Nossa Terra medíocre é uma estação de prova,
Onde o justo sofredor, de suas lágrimas se sacia,
Lágrimas que, por degraus purificam seu coração,
Preparam seu caminho para um mundo melhor.
E não é em vão quando o sono nos mergulha
Nos risonhos transportes da embriaguez de um sonho,
Que por um rápido impulso somos transportados
Num astro novo radiante de claridades;
Que nos cremos errar por vastos bosques
Sem cessar percorridos por um povo de sábios;
Que vemos esse globo iluminado por sóis
Irradiando alternadamente brancos, azuis e vermelhos,
Que, cruzando nos ares suas tintas combinadas,
Colorem esses belos campos com luzes variadas!…
Se teu coração neste mundo se mantém virtuoso,
Tu os atravessarás, esses globos luxuosos
Que a paz alegra, que habita a sabedoria,
Onde reina da felicidade a eterna liberalidade.
Sim, tua alma as vê, essas radiosas moradas
Que os favores do céu embelezam sempre,
Onde o Espírito, se depurando, sobe de grau em grau,
Quando o perverso segue um caminho retrógrado,
E do reino do mal percorrendo os elos,
Desce de círculo em círculo aos abismos infernais.
Espelho onde o Universo reflete a sua imagem,
Esses destinos diferentes nossa alma os pressagia.

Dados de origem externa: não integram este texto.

-- ==== Sys2Proof/Proofs/Launches.lean ====
section
/-!
LAUNCH (R95): the append to a stream queue's ring, and what the word leaves of its lanes' statuses.
-/

namespace Sys2Proof

theorem leBytes_getElem (x n k : Nat) (h : k < (leBytes x n).length) : (leBytes x n)[k] = BitVec.ofNat 8 (x / 256 ^ k) := by
  induction n generalizing x k with
  | zero => simp [leBytes] at h
  | succ n ih =>
    cases k with
    | zero =>
      refine BitVec.eq_of_toNat_eq ?_
      simp only [leBytes, List.getElem_cons_zero, BitVec.toNat_ofNat, pow_zero, Nat.div_one]
      omega
    | succ k =>
      simp only [leBytes, List.length_cons, Nat.add_lt_add_iff_right] at h
      simp only [leBytes, List.getElem_cons_succ, ih (x / 256) k h, Nat.div_div_eq_div_mul, pow_succ']

/-- A byte of a dword, as the number of the byte counts. -/
theorem ofNat_div_eq_extract (d : DWord) (k : Nat) : BitVec.ofNat 8 (d.toNat / 256 ^ k) = d.extractLsb' (8 * k) 8 := by
  refine BitVec.eq_of_toNat_eq ?_
  rw [BitVec.toNat_ofNat, BitVec.extractLsb'_toNat, Nat.shiftRight_eq_div_pow, pow_mul, show (2 : Nat) ^ 8 = 256 from rfl]

namespace Machine

theorem bytesOf_length (ds : List DWord) : (bytesOf ds).length = 8 * ds.length := by
  induction ds with
  | nil => rfl
  | cons d r ih =>
    rw [bytesOf, List.flatMap_cons, List.length_append, leBytes_length, ← bytesOf, ih, List.length_cons]
    omega

theorem bytesOf_getElem (ds : List DWord) (k : Nat) (h : k < (bytesOf ds).length) :
    (bytesOf ds)[k] = (ds.getD (k / 8) 0).extractLsb' (8 * (k % 8)) 8 := by
  induction ds generalizing k with
  | nil => simp [bytesOf] at h
  | cons d r ih =>
    have hcons : bytesOf (d :: r) = leBytes d.toNat 8 ++ bytesOf r := List.flatMap_cons
    simp only [hcons]
    by_cases hk : k < 8
    · rw [List.getElem_append_left (by rw [leBytes_length]; exact hk), leBytes_getElem, ofNat_div_eq_extract, Nat.div_eq_of_lt hk,
        Nat.mod_eq_of_lt hk]
      rfl
    · obtain ⟨j, rfl⟩ := Nat.exists_eq_add_of_le' (Nat.not_lt.mp hk)
      have hright : (leBytes d.toNat 8).length ≤ j + 8 := by
        rw [leBytes_length]
        omega
      have hdiv : (j + 8) / 8 = j / 8 + 1 := by omega
      have hmod : (j + 8) % 8 = j % 8 := by omega
      rw [List.getElem_append_right hright, hdiv, hmod, List.getD_cons_succ, ← ih j (by
        rw [hcons, List.length_append, leBytes_length] at h
        omega)]
      simp only [leBytes_length, Nat.add_sub_cancel]

/-! ## One lane (R95, R79) -/

theorem State.sqUsable_iff {s : State} {q part : Nat} : s.sqUsable q part = true ↔
    q ≤ 95 ∧ (s.sq q).enable = true ∧ (s.sq q).stopped = false ∧ (s.sq q).part = part ∧ (s.sq q).devSub = true := by
  simp [State.sqUsable, and_assoc]

theorem State.sqFull_iff {s : State} {q : Nat} : s.sqFull q = true ↔
    ((s.sq q).tail + 2 ^ 32 - (s.sq q).head) % 2 ^ 32 = (s.sq q).entries := beq_iff_eq

theorem State.ringAppend_fits {s : State} {q : Nat} {w : RecWords} {tenant world tier : Nat}
    (h : (s.sq q).slot (s.sq q).tail + 256 ≤ s.dramSize) : s.ringAppend q w tenant world tier =
      { s.setBytes ((s.sq q).slot (s.sq q).tail) (bytesOf w) with
        sqs := s.sqs.put q { s.sq q with tail := ((s.sq q).tail + 1) % 2 ^ 32 }
        submits := s.submits.put (submitKey q (s.sq q).tail) (world, tenant, tier) } := by
  simp only [State.ringAppend, if_pos h]
  rw [State.setBytes_eq]
  rfl

theorem State.ringAppend_unfitted {s : State} {q : Nat} {w : RecWords} {tenant world tier : Nat}
    (h : ¬ (s.sq q).slot (s.sq q).tail + 256 ≤ s.dramSize) : s.ringAppend q w tenant world tier =
      { s with
        sqs := s.sqs.put q { s.sq q with tail := ((s.sq q).tail + 1) % 2 ^ 32 }
        submits := s.submits.put (submitKey q (s.sq q).tail) (world, tenant, tier) } := by
  simp only [State.ringAppend, if_neg h]
  rfl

A alma, essa viva força que domina os sentidos,
Aos seus menores desejos súbito obediente, –
Que, como um fogo cativo num vaso de argila,
Consome em seus transportes sua veste frágil; –
A alma, que do passado guarda a lembrança
E sabe ler por vezes no obscuro futuro,
Não tem do fogo vital a efêmera centelha
Tu mesmo tu o sentes, tua alma é imortal.

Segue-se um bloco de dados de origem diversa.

-- ==== Sys2Proof/Proofs/LaunchEnds.lean ====
section
/-!
The completion of a launch (R82, R316): when it is over, its completion record, its signal, and what leaves the tables. Then O49 from its
clauses.
-/

namespace Sys2Proof
namespace Machine

/-! ## When a launch is over (R82) -/

section
variable {s : State} {l : Nat}

theorem State.noTagAsked_iff : s.noTagAsked l = true ↔ ∀ p ∈ s.mintQ, ∀ r ∈ p.2, ∀ i, r ≠ .block l i := by
  simp only [State.noTagAsked, List.all_eq_true]
  refine forall₂_congr fun p _ => forall₂_congr fun r _ => ?_
  cases r with
  | block k j => simp
  | open_ => simp

theorem State.ctxOver_iff (b : Nat) : s.ctxOver b = true ↔ (s.block b).ctx = 0 ∨ (s.ctx (s.block b).ctx).owner ≠ b ∨
    (s.ctx (s.block b).ctx).state = .retired := by
  simp [State.ctxOver, or_assoc]

theorem State.blocksOver_iff (hs : FMap.sorted s.blocks = true) : (s.launchBlocks l).all s.blockOver = true ↔
    ∀ p ∈ s.blocks, p.2.launch = l → p.2.residence = .exited ∧
      (p.2.ctx = 0 ∨ (s.ctx p.2.ctx).owner ≠ p.1 ∨ (s.ctx p.2.ctx).state = .retired) := by
  simp only [State.launchBlocks, List.all_map, List.all_eq_true, List.mem_filter, beq_iff_eq, Function.comp_apply, and_imp]
  refine forall₂_congr fun p hp => ?_
  have hblock : s.block p.1 = p.2 := State.block_eq_of_find (FMap.find_of_mem _ _ hs hp)
  rw [State.blockOver, Bool.and_eq_true, beq_iff_eq, State.ctxOver_iff, hblock]

theorem State.launchOver_iff {L : Launch} (hl : s.launches.find l = some L) (hs : FMap.sorted s.blocks = true) (he : L.ending = false) :
    s.launchOver l = true ↔ L.state = .ready ∧ L.nextBlock = L.lrec.blockCount ∧ (∀ p ∈ s.mintQ, ∀ r ∈ p.2, ∀ i, r ≠ .block l i) ∧
      ∀ p ∈ s.blocks, p.2.launch = l → p.2.residence = .exited ∧
        (p.2.ctx = 0 ∨ (s.ctx p.2.ctx).owner ≠ p.1 ∨ (s.ctx p.2.ctx).state = .retired) := by
  rw [← State.noTagAsked_iff, ← State.blocksOver_iff hs]
  simp only [State.launchOver, State.launch_of_find hl, hl, he, Option.isSome_some, Bool.true_and, Bool.false_or, Bool.and_eq_true,
    beq_iff_eq, and_assoc]

theorem State.launchOver_of_ending {L : Launch} (hl : s.launches.find l = some L) (he : L.ending = true) : s.launchOver l = true := by
  simp [State.launchOver, State.launch_of_find hl, hl, he]

/-- The blocks that have completed are those that have exited, when all of them have. -/
theorem State.length_blocksOver (hs : FMap.sorted s.blocks = true)
    (hover : ∀ p ∈ s.blocks, p.2.launch = l → p.2.residence = .exited ∧
      (p.2.ctx = 0 ∨ (s.ctx p.2.ctx).owner ≠ p.1 ∨ (s.ctx p.2.ctx).state = .retired)) :
    ((s.launchBlocks l).filter s.blockOver).length = (s.blocks.filter fun p => p.2.launch == l && p.2.residence == .exited).length := by
  have hall := List.all_eq_true.mp ((State.blocksOver_iff hs).mpr hover)
  rw [List.filter_eq_self.mpr hall, State.launchBlocks, List.length_map]
  refine congrArg List.length (List.filter_congr fun p hp => ?_)
  cases hlaunch : p.2.launch == l with
  | false => rfl
  | true => simp [(hover p hp (beq_iff_eq.mp hlaunch)).1]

Nos campos do espaço e da eternidade,
Conservando sua permanência e sua identidade,
Não, a alma não morre, mas muda o seu domínio,
E de asilo em asilo sempre passeia Nossa alma,
se isolando do mundo exterior,
Por vezes pode conquistar um sentido superior;
E, no arrebatamento do sono magnético,
Se armar de um novo olho ou do dom profético:
Libertada um instante dos terrestres laços,
Sem obstáculo percorre os campos aéreos;
E, com um ágil pulo, no infinito lançada,
Vê através dos corpos e lê no pensamento.